‘It Ain’t Necessarily So’ Says Nigeria’s First Lady During Washington Charm Tour
By Douglas Burton and Mike Odeh James | TruthNigeria | Feb 10, 2026
(Abuja) Nigeria’s First Lady joined thousands in Washington last Thursday to celebrate the Good News, but back home the news was as bad as ever.
First Lady and former Senator Oluremi (“Remi)”) Tinubu, touched down in Washington last Monday to launch a charm tour to the Hudson Institute, to sit downs with Administration officials, and dignified dinners with editors of the Hill. Her tour concluded with a shout out from President Donald Trump at Washington’s National Prayer Breakfast Thursday morning.
The former Nigerian senator and ordained Pentecostal preacher had come to Washington with a retinue of aides apparently to counter the rising bad press about her government’s complicity with Christian genocide. The First Lady brought her modified, silky version of “It Ain’t Necessarily So” to Pennsylvania Avenue.
And if her goal was to build solidarity with the Trump Administration, her reviews by Fox Digital and The Hill suggest she scored big time. “Nigeria’s First Lady Says US strikes were a ‘blessing,” welcomes collaboration with Trump,” cooed a Fox Digital headline.

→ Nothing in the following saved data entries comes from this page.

theorem Poll.flags_config (p : Poll) : p.flags = p.value &&& (Config.maskTxDs ||| Config.maskMaxRt) := rfl

/-- One iteration of SEND's poll loop, whose `t0` was read at true time `start`: it ends the SEND, or it misses. -/
theorem State.poll_calm (h : s.calm) (head : SeqPos) (start : Nat) (last : Bool)
    (ht0 : s.t0 = BitVec.ofNat 32 start) :
    ∃ (p : Poll) (st : Byte) (tail : List Byte) (d t : Nat) (u : SeqPos), s.time ≤ t ∧ s.draws ≤ d ∧
      ((∃ o, p.ends s.t0 o = true ∧ tail.length = o.endLength ∧ tail[o.statusIndex]? = some st ∧ s.poll head start last =
          ({ s with csn := true, lastStatus := st, tmp := p.value, draws := d }.afterBus (p.endEvents o)
            (p.answers ++ tail) t u, some o)) ∨
        last = false ∧ p.missed s.t0 = true ∧ s.poll head start last =
          ({ s with csn := true, lastStatus := st, tmp := p.value, draws := d }.afterBus p.missEvents p.answers t u,
            none)) := by
  have h0 := State.assign_calm (f := fun s => { s with upc := head }) h
  have c0 : (s.assign fun s => { s with upc := head }).calm := by rw [h0]; exact State.calm_of h rfl rfl
  obtain ⟨st, v, u, h1⟩ := State.readReg1_calm c0 Config.regStatus
  have c1 : ((s.assign fun s => { s with upc := head }).readReg1 Config.regStatus).calm := by
    rw [h1]; exact State.calm_of c0 rfl rfl
  have hv : ((s.assign fun s => { s with upc := head }).readReg1 Config.regStatus).tmp = v := by rw [h1]; rfl
  have ht : ((s.assign fun s => { s with upc := head }).readReg1 Config.regStatus).time = s.time := by
    rw [h1, h0]; rfl
  have htz : ((s.assign fun s => { s with upc := head }).readReg1 Config.regStatus).t0 = s.t0 := by
    rw [h1, h0]; rfl
  rw [h0] at h1
  unfold State.poll
  simp only [hv, htz]
  rw [← h0] at h1
  by_cases hx : txDs v = true
  · obtain ⟨st2, d2, u2, h2⟩ := State.ackEnd_calm c1 (v &&& (Config.maskTxDs ||| Config.maskMaxRt))
    refine ⟨⟨st, v, 0⟩, st2, [st2, d2], s.draws, s.time, u2, le_refl _, le_refl _, .inl ⟨.ack, by rw [(Poll.ends_config _ _).1, hx], rfl, rfl, ?_⟩⟩
    rw [if_pos hx, h2, h1, h0]
    simp [State.afterBus, Poll.endEvents, Poll.answers, Poll.flags_config, Config.regStatus]
  · have hx' : txDs v = false := by simpa using hx
    by_cases hm : maxRt v = true
    · obtain ⟨st1, st2, d2, u2, h2⟩ := State.nackEnd_calm c1 (v &&& (Config.maskTxDs ||| Config.maskMaxRt))
      refine ⟨⟨st, v, 0⟩, st2, [st1, st2, d2], s.draws, s.time, u2, le_refl _, le_refl _,
        .inl ⟨.nack, by simp [(Poll.ends_config _ _).2.1, hx', hm], rfl, rfl, ?_⟩⟩
      rw [if_neg hx, if_pos hm, h2, h1, h0]
      simp [State.afterBus, Poll.endEvents, Poll.answers, Poll.flags_config, Config.regStatus]
    · have hm' : maxRt v = false := by simpa using hm
      generalize hq : (s.assign fun s => { s with upc := head }).readReg1 Config.regStatus = q at *
      have hb := q.le_pollTime start last
      by_cases hd : (last || deadlinePassed (BitVec.ofNat 32 (q.pollTime start last)) s.t0) = true
      · obtain ⟨st2, u2, h2⟩ := State.timeoutEnd_calm c1 start last
        have hp : deadlinePassed (BitVec.ofNat 32 (q.pollTime start last)) s.t0 = true := by
          cases last with
          | true => rw [ht0]; exact q.deadlinePassed_last start
          | false => simpa using hd
        refine ⟨⟨st, v, BitVec.ofNat 32 (q.pollTime start last)⟩, st2, [st2], s.draws + 1, _, u2, ht ▸ hb, by omega,
          .inl ⟨.timeout, by simp [(Poll.ends_config _ _).2.2, hx', hm', hp], rfl, rfl, ?_⟩⟩
        rw [if_neg hx, if_neg hm, if_pos hd, h2]
        generalize q.pollTime start last = tq at *
        rw [h1, h0]
        simp [State.afterBus, Poll.endEvents, Poll.answers, Config.regStatus]
      · obtain ⟨u2, h2⟩ := State.missEnd_calm c1 start
        simp only [Bool.or_eq_true, not_or, Bool.not_eq_true] at hd
        obtain ⟨rfl, hd⟩ := hd
        refine ⟨⟨st, v, BitVec.ofNat 32 (q.pollTime start false)⟩, st, [], s.draws + 1, _, u2,
          le_trans (ht ▸ hb) (Nat.le_add_right _ (Config.pollWaitUs / 1000)), by omega,
          .inr ⟨rfl, by simp [Poll.missed_config, hx', hm', hd], ?_⟩⟩
        rw [if_neg hx, if_neg hm, if_neg (by simp [hd]), h2]
        generalize q.pollTime start false = tq at *
        rw [h1, h0]
        simp [State.afterBus, Poll.missEvents, Poll.answers, Config.regStatus]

The Hill reported that she saw divine intervention in the fact that President Trump has taken a special interest in the mounting deaths of Christians in Nigeria, and continuing dialogue and trade could only be for the good. Her 4-day tour in Washington was to “build relationships and clear up some misconceptions about religious freedom in Nigeria,” The Hill reported.
The biggest misconception? According to her, right-wing lawmakers were swayed by the idea that Christians were in the cross hairs of genocide, when in fact, both Muslims and Christians were falling victim to jihadist attacks. “There are cases of theft, banditry, kidnapping for ransom, all of those are all intertwined,” she told the Hill. “What we have to establish — we are talking about attacks on Christians — we have to realize that Nigeria also is an emerging economy,” she said. Got that? It’s all about economics, privation: no sectarian motivation.
She got that message trumpeted in a respectful 1,000-word interview with Fox Digital which reported Tinubu and her husband argue that the violence plaguing the country is real and severe, but “not limited to any one faith.”
“We live in Nigeria. We know the situation on the ground,” she assured Fox Digital.
But as Madam Tinubu did her best to put Nigeria’s best foot forward, her nation’s other foot kept dropping loudly.
A Tsunami of violence swept Africa’s most populous country in February’s first five days, claiming 248 lives – most of them Muslims – and leaving 1,600 Christians abandoned in brutal hostage camps.
Between February 1 and 5, 2026, coordinated attacks by radicalized Fulani-tribe terrorists and jihadist ISIS-linked militants targeted communities across Nigeria’s Middle Belt and northwestern states, exposing the deepening security crisis plaguing President Bola Tinubu’s administration.